**Listed entries:**
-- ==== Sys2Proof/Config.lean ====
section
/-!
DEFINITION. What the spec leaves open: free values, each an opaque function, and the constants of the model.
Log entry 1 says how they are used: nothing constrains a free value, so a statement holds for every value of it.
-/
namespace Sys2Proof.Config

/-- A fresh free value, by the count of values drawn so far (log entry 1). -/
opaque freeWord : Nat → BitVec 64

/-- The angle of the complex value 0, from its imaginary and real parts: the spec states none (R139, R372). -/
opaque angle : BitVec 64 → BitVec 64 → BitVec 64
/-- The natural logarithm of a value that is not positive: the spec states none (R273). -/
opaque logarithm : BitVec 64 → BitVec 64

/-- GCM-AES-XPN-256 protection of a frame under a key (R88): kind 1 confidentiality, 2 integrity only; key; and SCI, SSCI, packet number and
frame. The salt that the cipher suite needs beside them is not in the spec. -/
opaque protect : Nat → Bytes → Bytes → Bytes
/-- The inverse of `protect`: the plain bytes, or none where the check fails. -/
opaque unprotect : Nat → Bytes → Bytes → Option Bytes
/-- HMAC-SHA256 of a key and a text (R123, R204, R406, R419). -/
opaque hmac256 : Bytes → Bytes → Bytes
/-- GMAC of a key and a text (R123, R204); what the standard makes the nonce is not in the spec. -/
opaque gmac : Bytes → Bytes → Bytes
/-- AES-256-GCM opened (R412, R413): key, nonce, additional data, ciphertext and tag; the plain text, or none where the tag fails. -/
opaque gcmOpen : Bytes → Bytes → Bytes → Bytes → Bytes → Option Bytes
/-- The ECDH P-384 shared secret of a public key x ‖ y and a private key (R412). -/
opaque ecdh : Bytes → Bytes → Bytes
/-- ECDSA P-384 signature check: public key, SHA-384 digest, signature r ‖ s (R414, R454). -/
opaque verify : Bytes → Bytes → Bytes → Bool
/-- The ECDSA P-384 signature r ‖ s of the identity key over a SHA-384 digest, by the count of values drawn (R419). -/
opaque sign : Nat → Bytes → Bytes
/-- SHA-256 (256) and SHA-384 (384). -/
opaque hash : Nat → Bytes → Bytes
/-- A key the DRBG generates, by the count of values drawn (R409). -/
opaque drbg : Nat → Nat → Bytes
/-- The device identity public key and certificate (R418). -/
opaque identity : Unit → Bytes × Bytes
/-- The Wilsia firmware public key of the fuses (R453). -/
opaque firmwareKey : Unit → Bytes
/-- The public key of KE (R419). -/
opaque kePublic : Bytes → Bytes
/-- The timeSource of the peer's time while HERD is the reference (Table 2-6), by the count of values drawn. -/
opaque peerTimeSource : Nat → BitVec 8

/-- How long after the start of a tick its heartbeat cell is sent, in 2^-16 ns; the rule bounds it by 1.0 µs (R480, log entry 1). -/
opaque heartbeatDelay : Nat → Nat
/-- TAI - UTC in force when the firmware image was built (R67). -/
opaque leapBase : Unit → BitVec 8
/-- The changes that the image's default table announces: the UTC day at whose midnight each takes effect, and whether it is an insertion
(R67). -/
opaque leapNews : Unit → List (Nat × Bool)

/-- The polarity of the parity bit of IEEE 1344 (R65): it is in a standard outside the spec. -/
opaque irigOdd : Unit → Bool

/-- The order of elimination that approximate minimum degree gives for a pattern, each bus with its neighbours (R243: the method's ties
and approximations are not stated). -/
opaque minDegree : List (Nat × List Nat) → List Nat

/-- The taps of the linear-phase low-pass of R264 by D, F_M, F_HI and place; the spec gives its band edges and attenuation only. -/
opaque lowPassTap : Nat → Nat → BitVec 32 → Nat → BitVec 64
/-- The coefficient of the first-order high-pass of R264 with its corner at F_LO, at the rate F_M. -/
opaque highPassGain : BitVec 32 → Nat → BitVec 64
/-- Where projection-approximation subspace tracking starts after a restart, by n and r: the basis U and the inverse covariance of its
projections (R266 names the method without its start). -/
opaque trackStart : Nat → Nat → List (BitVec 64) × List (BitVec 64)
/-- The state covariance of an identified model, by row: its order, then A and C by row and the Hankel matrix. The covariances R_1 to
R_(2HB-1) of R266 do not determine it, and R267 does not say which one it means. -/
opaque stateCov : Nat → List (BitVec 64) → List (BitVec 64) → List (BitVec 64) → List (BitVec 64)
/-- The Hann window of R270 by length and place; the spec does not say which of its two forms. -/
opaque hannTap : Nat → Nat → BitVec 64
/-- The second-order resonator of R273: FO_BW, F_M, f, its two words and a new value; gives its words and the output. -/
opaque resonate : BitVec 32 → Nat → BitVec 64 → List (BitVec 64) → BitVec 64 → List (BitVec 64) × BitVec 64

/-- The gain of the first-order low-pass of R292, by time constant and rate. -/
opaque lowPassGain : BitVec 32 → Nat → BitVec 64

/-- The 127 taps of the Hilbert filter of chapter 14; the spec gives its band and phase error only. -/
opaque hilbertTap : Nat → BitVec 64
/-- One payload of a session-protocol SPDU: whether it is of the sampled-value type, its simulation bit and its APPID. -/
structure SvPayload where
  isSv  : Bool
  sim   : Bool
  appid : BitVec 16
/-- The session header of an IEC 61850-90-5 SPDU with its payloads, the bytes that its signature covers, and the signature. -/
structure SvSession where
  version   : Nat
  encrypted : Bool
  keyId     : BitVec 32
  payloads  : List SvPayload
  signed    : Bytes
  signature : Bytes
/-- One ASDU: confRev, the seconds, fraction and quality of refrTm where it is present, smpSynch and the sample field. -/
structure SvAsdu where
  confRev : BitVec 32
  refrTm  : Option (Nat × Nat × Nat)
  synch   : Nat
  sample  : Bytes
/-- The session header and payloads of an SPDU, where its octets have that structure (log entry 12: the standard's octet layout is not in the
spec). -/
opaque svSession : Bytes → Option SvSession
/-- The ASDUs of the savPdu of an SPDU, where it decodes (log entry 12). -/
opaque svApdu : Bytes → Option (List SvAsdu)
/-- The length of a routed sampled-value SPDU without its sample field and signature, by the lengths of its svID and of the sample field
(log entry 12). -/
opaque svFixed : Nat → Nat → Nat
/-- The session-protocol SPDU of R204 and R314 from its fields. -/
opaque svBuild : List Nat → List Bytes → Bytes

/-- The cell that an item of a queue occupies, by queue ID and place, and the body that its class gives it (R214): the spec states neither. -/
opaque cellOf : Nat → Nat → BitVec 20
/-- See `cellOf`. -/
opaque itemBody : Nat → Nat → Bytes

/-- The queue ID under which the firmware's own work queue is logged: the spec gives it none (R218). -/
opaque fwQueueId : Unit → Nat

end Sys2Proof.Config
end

**Work order:** In the listing above, find the line containing "covariance of its" and the line containing "opaque resonate : BitVec". Output them and every line between, exactly, and nothing else.

**Task response:**
/-- Where projection-approximation subspace tracking starts after a restart, by n and r: the basis U and the inverse covariance of its
projections (R266 names the method without its start). -/
opaque trackStart : Nat → Nat → List (BitVec 64) × List (BitVec 64)
/-- The state covariance of an identified model, by row: its order, then A and C by row and the Hankel matrix. The covariances R_1 to
R_(2HB-1) of R266 do not determine it, and R267 does not say which one it means. -/
opaque stateCov : Nat → List (BitVec 64) → List (BitVec 64) → List (BitVec 64) → List (BitVec 64)
/-- The Hann window of R270 by length and place; the spec does not say which of its two forms. -/
opaque hannTap : Nat → Nat → BitVec 64
/-- The second-order resonator of R273: FO_BW, F_M, f, its two words and a new value; gives its words and the output. -/
opaque resonate : BitVec 32 → Nat → BitVec 64 → List (BitVec 64) → BitVec 64 → List (BitVec 64) × BitVec 64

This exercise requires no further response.